Work to complete =>
Provide an exact copy of the lines from the beginning of the records through the line that includes "out := s.out.appendAll", and of no others.

Dataset entries =>
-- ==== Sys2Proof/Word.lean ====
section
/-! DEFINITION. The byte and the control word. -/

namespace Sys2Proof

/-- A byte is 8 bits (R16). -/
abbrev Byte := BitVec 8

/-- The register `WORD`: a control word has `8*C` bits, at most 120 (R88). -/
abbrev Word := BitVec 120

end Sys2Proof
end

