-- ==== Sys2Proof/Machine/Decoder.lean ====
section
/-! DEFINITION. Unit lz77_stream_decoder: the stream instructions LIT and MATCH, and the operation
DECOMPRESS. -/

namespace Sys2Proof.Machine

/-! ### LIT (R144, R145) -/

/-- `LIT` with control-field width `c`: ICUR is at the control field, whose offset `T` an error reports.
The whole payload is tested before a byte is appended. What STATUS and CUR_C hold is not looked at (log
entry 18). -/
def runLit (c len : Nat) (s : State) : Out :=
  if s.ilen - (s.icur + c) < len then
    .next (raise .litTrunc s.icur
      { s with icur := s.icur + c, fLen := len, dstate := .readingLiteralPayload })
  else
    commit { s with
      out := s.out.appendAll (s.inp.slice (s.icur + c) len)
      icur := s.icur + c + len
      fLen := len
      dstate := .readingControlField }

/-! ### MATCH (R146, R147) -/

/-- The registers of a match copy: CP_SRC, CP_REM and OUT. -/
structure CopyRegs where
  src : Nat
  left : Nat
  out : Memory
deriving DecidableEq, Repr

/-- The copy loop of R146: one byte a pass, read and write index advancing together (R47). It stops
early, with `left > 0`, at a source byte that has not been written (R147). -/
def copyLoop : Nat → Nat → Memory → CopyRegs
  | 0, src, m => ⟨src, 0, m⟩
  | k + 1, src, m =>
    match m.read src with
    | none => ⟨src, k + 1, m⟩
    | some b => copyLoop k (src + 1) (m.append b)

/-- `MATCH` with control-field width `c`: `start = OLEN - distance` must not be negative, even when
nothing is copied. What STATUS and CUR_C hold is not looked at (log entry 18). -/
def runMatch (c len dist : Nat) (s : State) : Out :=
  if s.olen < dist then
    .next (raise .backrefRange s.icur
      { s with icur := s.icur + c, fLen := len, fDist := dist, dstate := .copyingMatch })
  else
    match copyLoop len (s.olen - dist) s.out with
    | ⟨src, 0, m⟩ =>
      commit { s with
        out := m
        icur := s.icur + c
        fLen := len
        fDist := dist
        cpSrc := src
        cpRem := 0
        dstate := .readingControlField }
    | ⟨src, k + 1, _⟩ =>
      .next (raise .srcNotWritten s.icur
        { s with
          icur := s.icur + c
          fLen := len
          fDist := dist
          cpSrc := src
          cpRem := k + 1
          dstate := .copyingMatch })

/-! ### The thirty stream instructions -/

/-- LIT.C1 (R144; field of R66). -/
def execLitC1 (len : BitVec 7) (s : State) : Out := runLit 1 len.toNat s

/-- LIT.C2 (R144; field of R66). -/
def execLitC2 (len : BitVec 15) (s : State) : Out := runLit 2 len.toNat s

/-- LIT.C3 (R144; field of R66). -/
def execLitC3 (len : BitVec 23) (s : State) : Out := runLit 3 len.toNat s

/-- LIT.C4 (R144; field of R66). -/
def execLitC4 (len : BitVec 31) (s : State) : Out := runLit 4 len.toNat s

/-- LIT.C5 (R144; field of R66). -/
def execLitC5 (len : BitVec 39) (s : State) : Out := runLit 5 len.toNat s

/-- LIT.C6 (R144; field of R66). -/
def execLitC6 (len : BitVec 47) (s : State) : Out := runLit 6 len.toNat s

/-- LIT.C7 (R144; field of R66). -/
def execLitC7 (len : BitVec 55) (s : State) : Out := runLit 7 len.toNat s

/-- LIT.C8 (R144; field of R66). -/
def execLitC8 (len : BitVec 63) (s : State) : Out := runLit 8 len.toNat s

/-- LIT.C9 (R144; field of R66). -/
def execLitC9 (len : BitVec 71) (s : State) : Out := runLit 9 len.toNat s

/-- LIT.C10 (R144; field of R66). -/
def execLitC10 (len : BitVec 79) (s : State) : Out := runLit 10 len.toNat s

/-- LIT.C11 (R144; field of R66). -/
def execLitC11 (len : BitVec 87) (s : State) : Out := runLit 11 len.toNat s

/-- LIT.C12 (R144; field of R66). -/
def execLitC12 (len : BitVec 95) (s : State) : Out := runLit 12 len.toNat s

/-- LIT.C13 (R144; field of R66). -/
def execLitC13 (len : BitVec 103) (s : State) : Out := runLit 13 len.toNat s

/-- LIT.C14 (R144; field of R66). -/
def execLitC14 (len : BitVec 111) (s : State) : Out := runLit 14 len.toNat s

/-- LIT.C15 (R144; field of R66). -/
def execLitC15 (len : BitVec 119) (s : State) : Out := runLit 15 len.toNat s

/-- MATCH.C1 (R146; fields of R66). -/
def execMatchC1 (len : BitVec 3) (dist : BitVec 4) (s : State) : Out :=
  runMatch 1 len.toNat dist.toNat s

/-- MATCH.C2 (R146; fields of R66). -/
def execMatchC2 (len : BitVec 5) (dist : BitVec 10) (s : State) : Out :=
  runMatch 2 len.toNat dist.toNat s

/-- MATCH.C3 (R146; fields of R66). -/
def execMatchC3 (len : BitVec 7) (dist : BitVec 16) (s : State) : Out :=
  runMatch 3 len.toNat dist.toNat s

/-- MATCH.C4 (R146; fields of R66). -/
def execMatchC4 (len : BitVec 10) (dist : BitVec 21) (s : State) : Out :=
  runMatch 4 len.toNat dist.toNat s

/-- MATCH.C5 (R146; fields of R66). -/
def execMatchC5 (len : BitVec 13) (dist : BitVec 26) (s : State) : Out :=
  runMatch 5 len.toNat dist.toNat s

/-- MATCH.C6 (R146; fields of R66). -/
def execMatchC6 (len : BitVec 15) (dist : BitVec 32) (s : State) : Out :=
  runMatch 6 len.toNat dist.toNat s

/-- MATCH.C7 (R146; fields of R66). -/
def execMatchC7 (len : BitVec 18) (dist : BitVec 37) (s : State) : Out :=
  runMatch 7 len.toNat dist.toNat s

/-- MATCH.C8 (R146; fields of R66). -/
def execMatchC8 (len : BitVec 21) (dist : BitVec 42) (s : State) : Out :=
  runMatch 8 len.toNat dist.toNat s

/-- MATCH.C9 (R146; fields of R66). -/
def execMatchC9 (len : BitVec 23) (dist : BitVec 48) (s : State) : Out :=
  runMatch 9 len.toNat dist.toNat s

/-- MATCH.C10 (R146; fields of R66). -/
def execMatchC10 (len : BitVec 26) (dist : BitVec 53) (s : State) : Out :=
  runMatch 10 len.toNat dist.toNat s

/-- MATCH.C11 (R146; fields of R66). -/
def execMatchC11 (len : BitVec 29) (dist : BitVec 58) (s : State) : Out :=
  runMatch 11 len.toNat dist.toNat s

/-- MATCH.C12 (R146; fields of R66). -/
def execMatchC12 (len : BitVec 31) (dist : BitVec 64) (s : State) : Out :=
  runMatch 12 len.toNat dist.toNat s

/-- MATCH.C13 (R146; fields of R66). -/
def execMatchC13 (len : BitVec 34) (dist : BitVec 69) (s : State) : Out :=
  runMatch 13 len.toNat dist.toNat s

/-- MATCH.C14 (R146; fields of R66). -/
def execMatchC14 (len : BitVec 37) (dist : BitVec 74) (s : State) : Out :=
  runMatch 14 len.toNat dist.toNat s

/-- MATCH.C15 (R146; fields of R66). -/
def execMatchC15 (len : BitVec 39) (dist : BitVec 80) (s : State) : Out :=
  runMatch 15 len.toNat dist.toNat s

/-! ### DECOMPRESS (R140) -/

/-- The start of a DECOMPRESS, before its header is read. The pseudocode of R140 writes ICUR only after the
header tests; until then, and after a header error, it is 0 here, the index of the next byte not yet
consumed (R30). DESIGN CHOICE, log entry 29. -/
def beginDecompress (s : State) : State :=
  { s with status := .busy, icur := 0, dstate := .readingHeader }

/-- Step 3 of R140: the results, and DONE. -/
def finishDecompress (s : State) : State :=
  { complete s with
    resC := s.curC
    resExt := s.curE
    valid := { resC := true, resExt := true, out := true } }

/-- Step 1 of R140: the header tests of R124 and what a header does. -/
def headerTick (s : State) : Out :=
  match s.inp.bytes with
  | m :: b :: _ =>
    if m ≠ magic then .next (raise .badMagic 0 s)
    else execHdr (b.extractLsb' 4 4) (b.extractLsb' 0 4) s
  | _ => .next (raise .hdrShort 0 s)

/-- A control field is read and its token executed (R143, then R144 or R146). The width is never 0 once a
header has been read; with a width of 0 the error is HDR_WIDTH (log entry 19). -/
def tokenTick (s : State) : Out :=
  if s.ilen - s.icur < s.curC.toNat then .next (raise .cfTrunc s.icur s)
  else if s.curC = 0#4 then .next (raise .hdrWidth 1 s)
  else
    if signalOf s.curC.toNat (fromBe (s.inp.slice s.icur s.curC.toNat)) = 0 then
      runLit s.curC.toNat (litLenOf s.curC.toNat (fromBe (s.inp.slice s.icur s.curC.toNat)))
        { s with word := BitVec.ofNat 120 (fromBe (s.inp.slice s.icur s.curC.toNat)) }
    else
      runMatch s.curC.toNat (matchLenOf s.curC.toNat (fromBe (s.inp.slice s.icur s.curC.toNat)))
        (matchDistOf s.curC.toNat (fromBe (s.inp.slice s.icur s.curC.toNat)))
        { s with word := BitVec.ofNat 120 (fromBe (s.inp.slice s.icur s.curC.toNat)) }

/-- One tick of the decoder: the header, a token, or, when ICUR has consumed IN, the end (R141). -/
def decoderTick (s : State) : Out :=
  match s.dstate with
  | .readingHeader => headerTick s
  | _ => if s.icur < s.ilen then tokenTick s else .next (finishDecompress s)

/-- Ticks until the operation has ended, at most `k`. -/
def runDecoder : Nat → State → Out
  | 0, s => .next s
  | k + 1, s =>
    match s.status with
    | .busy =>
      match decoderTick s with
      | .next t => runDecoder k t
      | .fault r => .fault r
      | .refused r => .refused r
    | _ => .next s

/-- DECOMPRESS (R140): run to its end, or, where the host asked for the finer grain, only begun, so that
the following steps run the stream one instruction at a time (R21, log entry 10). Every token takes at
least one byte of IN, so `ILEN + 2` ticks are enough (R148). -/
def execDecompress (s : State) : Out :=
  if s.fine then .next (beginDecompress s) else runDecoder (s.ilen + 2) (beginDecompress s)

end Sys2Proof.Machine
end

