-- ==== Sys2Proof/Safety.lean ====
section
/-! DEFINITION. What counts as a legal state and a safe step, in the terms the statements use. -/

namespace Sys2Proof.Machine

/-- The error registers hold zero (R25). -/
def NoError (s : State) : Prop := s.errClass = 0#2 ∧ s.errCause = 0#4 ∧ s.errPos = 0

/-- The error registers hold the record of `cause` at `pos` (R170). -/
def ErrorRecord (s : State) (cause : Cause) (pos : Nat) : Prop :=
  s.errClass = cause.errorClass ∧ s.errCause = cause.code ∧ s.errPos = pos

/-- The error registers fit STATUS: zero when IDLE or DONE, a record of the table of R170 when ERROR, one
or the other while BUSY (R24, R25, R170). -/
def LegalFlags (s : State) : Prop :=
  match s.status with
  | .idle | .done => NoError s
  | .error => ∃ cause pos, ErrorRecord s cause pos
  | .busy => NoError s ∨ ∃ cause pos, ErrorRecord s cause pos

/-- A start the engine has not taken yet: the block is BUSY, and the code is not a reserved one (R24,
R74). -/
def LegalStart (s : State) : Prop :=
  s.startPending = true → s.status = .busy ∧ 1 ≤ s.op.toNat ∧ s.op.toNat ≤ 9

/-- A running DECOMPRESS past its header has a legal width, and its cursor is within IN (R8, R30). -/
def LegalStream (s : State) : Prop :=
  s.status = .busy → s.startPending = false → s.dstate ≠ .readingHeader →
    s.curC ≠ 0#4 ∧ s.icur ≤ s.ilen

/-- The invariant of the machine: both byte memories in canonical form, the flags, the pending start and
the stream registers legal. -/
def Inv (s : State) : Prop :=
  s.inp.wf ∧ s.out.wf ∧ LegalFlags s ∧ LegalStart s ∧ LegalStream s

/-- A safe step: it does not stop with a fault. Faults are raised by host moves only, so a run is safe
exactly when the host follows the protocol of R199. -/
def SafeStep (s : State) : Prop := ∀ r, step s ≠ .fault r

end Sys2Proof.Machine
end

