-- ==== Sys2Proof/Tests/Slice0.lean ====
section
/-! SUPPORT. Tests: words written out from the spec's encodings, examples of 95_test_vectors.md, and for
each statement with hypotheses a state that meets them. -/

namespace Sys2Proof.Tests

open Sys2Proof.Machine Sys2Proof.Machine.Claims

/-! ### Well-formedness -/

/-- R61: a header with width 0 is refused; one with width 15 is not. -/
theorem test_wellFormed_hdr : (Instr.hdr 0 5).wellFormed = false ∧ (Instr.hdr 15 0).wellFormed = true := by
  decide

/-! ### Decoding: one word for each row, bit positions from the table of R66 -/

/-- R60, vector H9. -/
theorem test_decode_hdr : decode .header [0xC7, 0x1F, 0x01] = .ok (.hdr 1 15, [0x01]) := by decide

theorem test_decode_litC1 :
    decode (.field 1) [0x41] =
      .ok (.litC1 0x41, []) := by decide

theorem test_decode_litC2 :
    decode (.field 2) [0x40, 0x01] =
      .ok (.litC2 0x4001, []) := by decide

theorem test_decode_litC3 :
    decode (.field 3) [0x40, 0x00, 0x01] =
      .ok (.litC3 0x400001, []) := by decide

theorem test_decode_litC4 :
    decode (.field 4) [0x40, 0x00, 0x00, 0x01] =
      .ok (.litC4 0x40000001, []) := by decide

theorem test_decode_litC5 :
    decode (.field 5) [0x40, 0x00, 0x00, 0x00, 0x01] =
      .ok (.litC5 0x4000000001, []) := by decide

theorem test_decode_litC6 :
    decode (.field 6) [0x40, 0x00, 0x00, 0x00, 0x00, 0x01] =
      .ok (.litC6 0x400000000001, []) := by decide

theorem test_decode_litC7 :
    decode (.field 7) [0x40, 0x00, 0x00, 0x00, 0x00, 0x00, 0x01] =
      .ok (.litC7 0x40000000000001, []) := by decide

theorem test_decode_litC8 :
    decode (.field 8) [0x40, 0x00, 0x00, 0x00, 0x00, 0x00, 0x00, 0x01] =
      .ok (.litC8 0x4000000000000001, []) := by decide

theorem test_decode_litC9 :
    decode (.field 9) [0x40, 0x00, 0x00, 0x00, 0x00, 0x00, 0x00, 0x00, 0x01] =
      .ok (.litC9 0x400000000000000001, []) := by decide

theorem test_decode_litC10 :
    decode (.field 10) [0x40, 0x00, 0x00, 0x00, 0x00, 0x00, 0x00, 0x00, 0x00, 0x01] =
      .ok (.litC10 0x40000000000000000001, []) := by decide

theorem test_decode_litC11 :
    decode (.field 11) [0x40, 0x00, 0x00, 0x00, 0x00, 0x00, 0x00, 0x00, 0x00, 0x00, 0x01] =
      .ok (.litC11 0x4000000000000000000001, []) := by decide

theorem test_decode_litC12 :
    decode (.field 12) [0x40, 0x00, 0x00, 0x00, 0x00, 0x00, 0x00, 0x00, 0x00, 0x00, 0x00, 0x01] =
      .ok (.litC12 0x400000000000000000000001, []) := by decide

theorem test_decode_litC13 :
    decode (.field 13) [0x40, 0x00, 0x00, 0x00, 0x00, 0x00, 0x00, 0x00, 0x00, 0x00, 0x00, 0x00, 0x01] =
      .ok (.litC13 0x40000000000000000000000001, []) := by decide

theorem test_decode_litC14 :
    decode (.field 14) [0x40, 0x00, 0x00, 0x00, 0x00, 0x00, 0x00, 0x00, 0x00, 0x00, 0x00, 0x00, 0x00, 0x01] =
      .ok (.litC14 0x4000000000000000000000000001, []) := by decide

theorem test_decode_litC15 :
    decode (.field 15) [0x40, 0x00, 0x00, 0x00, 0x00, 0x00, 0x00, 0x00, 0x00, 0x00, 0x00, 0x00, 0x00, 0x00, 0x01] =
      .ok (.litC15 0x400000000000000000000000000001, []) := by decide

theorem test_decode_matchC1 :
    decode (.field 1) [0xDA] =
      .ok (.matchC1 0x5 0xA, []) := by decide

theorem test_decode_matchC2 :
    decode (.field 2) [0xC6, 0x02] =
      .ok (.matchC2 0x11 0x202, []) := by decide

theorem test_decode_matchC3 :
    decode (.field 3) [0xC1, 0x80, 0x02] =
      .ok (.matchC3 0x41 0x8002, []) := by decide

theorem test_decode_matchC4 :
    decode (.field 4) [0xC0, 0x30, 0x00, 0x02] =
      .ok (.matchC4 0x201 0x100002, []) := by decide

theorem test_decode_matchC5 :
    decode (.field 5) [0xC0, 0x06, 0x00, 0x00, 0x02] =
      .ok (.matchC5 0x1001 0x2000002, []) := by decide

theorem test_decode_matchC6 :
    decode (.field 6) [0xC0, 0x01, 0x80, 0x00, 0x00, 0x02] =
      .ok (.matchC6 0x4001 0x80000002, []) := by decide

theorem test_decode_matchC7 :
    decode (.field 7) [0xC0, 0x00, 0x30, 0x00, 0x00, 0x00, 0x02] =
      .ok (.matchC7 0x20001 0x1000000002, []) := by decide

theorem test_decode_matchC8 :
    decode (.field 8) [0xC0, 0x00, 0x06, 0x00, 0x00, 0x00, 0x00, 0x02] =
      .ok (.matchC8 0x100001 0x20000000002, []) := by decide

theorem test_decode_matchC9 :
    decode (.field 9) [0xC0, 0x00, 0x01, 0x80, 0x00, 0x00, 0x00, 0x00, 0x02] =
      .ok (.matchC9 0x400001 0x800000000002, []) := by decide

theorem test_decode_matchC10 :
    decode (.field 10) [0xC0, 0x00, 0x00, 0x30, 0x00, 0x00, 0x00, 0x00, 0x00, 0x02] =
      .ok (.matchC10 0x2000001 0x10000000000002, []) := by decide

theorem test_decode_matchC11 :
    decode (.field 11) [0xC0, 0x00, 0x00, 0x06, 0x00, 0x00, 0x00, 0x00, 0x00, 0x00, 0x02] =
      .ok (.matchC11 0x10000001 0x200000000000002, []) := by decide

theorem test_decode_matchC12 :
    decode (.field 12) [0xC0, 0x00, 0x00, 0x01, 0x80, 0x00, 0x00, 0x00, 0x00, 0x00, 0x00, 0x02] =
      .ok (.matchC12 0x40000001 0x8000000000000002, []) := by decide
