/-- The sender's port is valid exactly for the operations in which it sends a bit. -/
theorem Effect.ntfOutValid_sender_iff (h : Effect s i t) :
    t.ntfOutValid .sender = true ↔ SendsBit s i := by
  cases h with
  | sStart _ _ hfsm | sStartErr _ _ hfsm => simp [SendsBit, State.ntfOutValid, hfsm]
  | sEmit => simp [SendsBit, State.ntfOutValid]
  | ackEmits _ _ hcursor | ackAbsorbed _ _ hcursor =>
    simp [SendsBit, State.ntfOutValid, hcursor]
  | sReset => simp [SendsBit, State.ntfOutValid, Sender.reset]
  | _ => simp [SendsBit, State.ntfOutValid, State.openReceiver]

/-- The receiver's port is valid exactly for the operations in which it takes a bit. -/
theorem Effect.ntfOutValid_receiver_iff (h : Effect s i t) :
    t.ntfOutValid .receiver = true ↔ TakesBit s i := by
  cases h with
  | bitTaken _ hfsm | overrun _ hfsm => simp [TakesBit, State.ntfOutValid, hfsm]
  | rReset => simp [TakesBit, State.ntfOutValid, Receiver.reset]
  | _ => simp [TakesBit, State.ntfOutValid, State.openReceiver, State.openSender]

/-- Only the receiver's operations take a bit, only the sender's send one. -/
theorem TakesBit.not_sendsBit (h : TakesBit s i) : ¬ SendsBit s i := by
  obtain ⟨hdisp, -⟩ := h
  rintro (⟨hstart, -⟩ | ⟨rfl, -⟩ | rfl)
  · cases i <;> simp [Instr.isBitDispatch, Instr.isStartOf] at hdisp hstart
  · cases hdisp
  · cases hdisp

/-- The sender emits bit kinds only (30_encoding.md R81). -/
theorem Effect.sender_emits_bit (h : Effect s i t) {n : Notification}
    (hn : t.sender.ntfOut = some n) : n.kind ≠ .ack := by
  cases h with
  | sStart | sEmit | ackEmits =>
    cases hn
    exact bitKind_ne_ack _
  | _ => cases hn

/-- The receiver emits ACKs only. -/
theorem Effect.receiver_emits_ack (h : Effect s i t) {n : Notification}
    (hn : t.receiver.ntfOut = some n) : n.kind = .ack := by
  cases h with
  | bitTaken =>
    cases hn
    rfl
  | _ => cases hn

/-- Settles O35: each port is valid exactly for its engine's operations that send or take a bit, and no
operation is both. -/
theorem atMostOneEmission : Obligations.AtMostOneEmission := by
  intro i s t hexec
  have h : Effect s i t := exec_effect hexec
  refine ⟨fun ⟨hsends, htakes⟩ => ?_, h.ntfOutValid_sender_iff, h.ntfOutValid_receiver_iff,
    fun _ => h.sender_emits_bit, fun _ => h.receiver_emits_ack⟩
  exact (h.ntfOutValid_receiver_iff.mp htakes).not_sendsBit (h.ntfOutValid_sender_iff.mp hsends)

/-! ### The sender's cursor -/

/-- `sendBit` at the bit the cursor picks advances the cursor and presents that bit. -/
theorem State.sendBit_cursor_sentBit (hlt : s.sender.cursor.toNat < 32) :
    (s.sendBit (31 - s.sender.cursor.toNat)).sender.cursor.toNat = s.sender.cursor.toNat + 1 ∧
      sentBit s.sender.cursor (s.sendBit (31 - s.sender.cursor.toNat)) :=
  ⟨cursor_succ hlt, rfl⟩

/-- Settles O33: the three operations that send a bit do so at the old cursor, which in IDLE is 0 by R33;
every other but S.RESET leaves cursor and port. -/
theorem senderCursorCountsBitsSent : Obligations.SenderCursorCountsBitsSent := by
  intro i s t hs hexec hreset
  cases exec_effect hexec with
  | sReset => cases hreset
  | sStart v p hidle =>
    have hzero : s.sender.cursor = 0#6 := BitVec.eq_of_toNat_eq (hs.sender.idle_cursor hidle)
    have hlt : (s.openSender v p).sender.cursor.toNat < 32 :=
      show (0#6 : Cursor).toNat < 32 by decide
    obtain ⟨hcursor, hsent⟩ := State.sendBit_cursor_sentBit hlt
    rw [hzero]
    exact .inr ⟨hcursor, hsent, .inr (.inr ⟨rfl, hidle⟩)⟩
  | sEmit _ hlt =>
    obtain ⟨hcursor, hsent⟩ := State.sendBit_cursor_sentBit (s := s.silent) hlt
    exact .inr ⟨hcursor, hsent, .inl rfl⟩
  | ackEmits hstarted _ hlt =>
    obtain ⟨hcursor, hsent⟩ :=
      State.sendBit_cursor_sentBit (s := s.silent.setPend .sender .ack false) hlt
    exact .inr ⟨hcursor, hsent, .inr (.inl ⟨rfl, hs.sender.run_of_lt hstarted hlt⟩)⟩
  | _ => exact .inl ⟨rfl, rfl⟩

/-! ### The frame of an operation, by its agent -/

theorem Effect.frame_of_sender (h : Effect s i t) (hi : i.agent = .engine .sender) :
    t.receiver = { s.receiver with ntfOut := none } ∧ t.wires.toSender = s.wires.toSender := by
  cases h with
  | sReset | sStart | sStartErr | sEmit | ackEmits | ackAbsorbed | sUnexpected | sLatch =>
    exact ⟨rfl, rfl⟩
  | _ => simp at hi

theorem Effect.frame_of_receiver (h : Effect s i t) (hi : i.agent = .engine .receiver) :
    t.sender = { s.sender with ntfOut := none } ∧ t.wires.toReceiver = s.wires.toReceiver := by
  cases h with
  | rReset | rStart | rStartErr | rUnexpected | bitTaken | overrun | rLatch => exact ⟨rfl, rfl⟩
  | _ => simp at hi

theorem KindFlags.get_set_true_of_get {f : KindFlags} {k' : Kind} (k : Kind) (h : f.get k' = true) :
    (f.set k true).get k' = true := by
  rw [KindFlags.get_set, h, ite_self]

Exercise result =>
-- ==== Sys2Proof/Word.lean ====
section
/-! DEFINITION. The byte and the control word. -/

namespace Sys2Proof

/-- A byte is 8 bits (R16). -/
abbrev Byte := BitVec 8

/-- The register `WORD`: a control word has `8*C` bits, at most 120 (R88). -/
abbrev Word := BitVec 120

end Sys2Proof
end

-- ==== Sys2Proof/Machine/Decoder.lean ====
section
/-! DEFINITION. Unit lz77_stream_decoder: the stream instructions LIT and MATCH, and the operation
DECOMPRESS. -/

namespace Sys2Proof.Machine

/-! ### LIT (R144, R145) -/

/-- `LIT` with control-field width `c`: ICUR is at the control field, whose offset `T` an error reports.
The whole payload is tested before a byte is appended. What STATUS and CUR_C hold is not looked at (log
entry 18). -/
def runLit (c len : Nat) (s : State) : Out :=
  if s.ilen - (s.icur + c) < len then
    .next (raise .litTrunc s.icur
      { s with icur := s.icur + c, fLen := len, dstate := .readingLiteralPayload })
  else
    commit { s with
      out := s.out.appendAll (s.inp.slice (s.icur + c) len)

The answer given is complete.